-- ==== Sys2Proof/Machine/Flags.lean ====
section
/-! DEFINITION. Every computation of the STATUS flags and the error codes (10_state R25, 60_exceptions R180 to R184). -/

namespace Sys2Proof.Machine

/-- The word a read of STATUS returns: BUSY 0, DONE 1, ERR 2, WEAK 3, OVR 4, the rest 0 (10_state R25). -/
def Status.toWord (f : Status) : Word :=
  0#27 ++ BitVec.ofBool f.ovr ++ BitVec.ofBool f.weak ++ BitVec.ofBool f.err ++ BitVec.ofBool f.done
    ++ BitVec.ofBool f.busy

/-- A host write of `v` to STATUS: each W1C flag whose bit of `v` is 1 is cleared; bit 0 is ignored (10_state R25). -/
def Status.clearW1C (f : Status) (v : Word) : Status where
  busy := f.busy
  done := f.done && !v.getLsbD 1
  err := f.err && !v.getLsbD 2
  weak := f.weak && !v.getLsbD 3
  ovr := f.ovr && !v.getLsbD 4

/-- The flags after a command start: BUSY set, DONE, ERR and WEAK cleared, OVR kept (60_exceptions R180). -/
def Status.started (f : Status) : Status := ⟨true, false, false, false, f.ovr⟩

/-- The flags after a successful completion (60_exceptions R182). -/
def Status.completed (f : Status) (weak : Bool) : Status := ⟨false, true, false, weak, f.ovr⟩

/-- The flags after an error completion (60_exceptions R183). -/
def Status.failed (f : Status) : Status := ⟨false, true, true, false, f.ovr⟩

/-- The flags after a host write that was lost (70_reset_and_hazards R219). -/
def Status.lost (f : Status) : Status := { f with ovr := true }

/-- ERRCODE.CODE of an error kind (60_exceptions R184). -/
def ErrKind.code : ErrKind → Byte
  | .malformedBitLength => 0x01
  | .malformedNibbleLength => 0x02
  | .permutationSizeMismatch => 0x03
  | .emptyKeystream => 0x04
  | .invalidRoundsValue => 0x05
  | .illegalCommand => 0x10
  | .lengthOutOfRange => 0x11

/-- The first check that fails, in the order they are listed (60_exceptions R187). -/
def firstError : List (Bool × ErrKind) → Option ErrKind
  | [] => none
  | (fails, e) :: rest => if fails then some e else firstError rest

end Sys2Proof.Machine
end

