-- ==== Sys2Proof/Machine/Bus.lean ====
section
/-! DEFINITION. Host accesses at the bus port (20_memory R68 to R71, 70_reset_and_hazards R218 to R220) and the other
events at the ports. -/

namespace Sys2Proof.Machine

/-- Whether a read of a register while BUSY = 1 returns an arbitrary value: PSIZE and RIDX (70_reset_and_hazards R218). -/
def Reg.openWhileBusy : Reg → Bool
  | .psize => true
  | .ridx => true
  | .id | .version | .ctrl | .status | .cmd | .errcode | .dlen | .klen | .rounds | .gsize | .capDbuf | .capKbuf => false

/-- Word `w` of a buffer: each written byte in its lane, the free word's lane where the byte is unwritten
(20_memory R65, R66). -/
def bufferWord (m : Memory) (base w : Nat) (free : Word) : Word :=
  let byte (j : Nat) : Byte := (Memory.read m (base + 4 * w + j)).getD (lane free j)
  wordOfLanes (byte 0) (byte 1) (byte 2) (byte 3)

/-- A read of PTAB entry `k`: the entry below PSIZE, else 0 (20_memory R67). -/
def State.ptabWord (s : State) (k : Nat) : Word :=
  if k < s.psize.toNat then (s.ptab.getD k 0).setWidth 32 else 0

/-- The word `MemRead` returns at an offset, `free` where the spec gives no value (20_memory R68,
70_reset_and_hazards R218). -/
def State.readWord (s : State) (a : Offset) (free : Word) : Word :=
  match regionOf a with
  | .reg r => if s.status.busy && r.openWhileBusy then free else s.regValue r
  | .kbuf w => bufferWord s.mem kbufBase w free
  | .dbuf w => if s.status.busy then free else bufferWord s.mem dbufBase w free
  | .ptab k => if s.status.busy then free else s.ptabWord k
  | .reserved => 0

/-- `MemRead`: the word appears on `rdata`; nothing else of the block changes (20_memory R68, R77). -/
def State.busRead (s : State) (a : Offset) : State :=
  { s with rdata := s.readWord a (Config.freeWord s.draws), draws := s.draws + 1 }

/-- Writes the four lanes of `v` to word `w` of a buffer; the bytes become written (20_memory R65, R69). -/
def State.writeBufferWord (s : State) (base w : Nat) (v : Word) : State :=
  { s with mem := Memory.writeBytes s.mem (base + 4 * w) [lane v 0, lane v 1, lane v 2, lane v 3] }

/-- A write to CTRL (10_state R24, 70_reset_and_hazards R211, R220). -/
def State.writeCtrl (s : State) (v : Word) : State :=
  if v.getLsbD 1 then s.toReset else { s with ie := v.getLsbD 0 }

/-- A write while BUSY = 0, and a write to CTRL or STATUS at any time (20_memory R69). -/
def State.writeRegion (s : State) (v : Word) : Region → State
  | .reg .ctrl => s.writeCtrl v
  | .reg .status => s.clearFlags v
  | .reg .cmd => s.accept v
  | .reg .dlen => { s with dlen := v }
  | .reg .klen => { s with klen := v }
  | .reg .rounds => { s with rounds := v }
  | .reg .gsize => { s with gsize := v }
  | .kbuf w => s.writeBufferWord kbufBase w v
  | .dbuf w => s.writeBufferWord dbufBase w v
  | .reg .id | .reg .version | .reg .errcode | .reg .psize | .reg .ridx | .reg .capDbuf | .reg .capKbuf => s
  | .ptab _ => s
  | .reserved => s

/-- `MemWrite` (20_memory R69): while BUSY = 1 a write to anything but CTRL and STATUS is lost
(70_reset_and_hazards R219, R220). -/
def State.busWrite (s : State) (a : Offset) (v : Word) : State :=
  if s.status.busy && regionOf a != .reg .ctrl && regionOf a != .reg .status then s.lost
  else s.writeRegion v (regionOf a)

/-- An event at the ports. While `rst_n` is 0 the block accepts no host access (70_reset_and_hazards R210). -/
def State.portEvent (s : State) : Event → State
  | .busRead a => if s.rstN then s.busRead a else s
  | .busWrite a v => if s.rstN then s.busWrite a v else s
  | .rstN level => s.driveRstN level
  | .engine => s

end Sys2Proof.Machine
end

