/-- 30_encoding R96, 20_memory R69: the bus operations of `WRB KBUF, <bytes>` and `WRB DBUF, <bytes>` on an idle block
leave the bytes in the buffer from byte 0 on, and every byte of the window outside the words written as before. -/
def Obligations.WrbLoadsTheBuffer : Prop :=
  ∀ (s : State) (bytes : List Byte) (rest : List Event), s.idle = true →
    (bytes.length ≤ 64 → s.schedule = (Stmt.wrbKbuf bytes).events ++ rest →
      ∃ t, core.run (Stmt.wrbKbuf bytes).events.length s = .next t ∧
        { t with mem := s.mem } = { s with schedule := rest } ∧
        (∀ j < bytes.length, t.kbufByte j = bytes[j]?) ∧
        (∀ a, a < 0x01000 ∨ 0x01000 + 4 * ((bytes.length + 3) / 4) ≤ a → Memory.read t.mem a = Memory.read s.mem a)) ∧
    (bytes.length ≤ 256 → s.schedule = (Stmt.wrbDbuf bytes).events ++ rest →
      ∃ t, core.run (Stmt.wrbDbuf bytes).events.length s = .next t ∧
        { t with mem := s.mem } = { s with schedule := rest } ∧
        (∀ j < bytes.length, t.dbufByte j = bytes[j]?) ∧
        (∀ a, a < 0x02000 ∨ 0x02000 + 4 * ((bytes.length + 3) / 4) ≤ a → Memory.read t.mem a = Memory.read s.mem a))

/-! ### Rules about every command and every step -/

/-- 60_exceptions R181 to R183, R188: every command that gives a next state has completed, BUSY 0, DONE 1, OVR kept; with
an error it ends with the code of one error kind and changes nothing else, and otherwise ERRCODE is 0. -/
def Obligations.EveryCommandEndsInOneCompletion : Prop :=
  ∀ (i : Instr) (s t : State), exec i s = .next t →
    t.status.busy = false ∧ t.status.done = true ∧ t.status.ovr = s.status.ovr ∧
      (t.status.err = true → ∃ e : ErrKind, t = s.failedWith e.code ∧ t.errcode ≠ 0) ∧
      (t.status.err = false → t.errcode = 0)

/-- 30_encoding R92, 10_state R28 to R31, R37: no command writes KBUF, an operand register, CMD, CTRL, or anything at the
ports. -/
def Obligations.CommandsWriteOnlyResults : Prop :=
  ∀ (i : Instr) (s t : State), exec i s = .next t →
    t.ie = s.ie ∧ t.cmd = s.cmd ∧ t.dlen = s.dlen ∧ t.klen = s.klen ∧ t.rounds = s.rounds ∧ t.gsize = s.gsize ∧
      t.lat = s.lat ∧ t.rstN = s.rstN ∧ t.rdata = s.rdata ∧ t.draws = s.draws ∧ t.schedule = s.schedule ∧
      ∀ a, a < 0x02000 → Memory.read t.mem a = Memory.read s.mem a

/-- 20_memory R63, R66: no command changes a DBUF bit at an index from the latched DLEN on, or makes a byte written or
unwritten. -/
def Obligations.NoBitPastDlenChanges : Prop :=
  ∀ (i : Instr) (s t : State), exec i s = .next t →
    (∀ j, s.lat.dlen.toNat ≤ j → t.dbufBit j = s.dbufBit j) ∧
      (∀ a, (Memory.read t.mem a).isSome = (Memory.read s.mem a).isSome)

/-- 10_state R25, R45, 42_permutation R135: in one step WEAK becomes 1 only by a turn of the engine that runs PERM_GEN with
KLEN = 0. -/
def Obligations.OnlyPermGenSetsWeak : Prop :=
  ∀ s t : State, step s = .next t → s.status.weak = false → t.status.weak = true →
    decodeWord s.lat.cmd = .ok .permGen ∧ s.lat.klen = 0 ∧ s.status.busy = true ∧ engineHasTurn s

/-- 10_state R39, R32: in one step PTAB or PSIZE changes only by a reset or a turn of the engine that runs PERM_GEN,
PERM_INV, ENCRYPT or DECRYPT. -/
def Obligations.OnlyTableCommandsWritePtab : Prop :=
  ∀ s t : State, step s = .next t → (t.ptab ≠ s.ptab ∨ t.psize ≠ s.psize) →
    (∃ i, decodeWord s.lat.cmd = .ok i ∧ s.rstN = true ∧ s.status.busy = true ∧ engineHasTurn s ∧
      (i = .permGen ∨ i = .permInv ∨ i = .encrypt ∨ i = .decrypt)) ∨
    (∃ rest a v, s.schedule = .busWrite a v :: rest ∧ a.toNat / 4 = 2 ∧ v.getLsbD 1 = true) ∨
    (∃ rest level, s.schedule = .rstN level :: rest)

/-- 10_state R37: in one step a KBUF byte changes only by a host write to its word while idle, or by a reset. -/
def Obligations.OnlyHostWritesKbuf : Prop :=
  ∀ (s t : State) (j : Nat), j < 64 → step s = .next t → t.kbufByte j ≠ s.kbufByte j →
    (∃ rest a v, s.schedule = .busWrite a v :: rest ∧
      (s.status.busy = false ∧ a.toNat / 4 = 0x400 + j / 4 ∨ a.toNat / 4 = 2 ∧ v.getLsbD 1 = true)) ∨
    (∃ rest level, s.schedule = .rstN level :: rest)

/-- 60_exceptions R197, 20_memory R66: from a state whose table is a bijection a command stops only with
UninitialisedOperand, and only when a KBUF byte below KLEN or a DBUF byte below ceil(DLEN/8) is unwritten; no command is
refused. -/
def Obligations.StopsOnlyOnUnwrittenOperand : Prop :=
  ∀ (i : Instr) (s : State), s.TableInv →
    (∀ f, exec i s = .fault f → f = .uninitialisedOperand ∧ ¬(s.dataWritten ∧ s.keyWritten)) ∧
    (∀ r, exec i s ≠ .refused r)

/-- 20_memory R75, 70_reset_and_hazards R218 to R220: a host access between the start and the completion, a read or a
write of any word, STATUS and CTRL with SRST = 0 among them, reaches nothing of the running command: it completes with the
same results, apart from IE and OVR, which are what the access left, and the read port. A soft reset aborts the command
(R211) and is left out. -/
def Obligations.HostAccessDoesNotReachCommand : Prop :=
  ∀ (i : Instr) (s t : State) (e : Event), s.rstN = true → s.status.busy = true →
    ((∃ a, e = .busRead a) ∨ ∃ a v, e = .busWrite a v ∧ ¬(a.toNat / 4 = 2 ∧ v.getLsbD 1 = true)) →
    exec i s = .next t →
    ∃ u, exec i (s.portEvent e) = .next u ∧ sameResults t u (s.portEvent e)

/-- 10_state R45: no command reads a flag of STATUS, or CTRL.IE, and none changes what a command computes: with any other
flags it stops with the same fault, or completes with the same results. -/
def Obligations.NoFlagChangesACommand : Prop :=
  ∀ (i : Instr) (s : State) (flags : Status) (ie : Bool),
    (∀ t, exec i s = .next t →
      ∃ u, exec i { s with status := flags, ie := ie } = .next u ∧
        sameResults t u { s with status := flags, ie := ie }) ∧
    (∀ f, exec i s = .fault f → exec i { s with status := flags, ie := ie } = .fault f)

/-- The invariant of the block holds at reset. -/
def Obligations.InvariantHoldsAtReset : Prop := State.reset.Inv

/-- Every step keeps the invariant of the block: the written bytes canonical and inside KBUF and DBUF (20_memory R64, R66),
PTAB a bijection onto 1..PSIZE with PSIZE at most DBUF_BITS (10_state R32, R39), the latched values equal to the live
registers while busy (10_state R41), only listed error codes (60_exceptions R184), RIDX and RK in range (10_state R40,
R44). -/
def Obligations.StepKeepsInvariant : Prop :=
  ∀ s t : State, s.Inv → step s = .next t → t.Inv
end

────────────────

Restate word for word the entries above, starting at the line with "done := f.done && !v.getLsbD 1" and ending at the line with "def Status.lost (f", inclusive, and no others.

### Problem solution
  done := f.done && !v.getLsbD 1
  err := f.err && !v.getLsbD 2
  weak := f.weak && !v.getLsbD 3
  ovr := f.ovr && !v.getLsbD 4

/-- The flags after a command start: BUSY set, DONE, ERR and WEAK cleared, OVR kept (60_exceptions R180). -/
def Status.started (f : Status) : Status := ⟨true, false, false, false, f.ovr⟩

/-- The flags after a successful completion (60_exceptions R182). -/
def Status.completed (f : Status) (weak : Bool) : Status := ⟨false, true, false, weak, f.ovr⟩

/-- The flags after an error completion (60_exceptions R183). -/
def Status.failed (f : Status) : Status := ⟨false, true, true, false, f.ovr⟩

/-- The flags after a host write that was lost (70_reset_and_hazards R219). -/
def Status.lost (f : Status) : Status := { f with ovr := true }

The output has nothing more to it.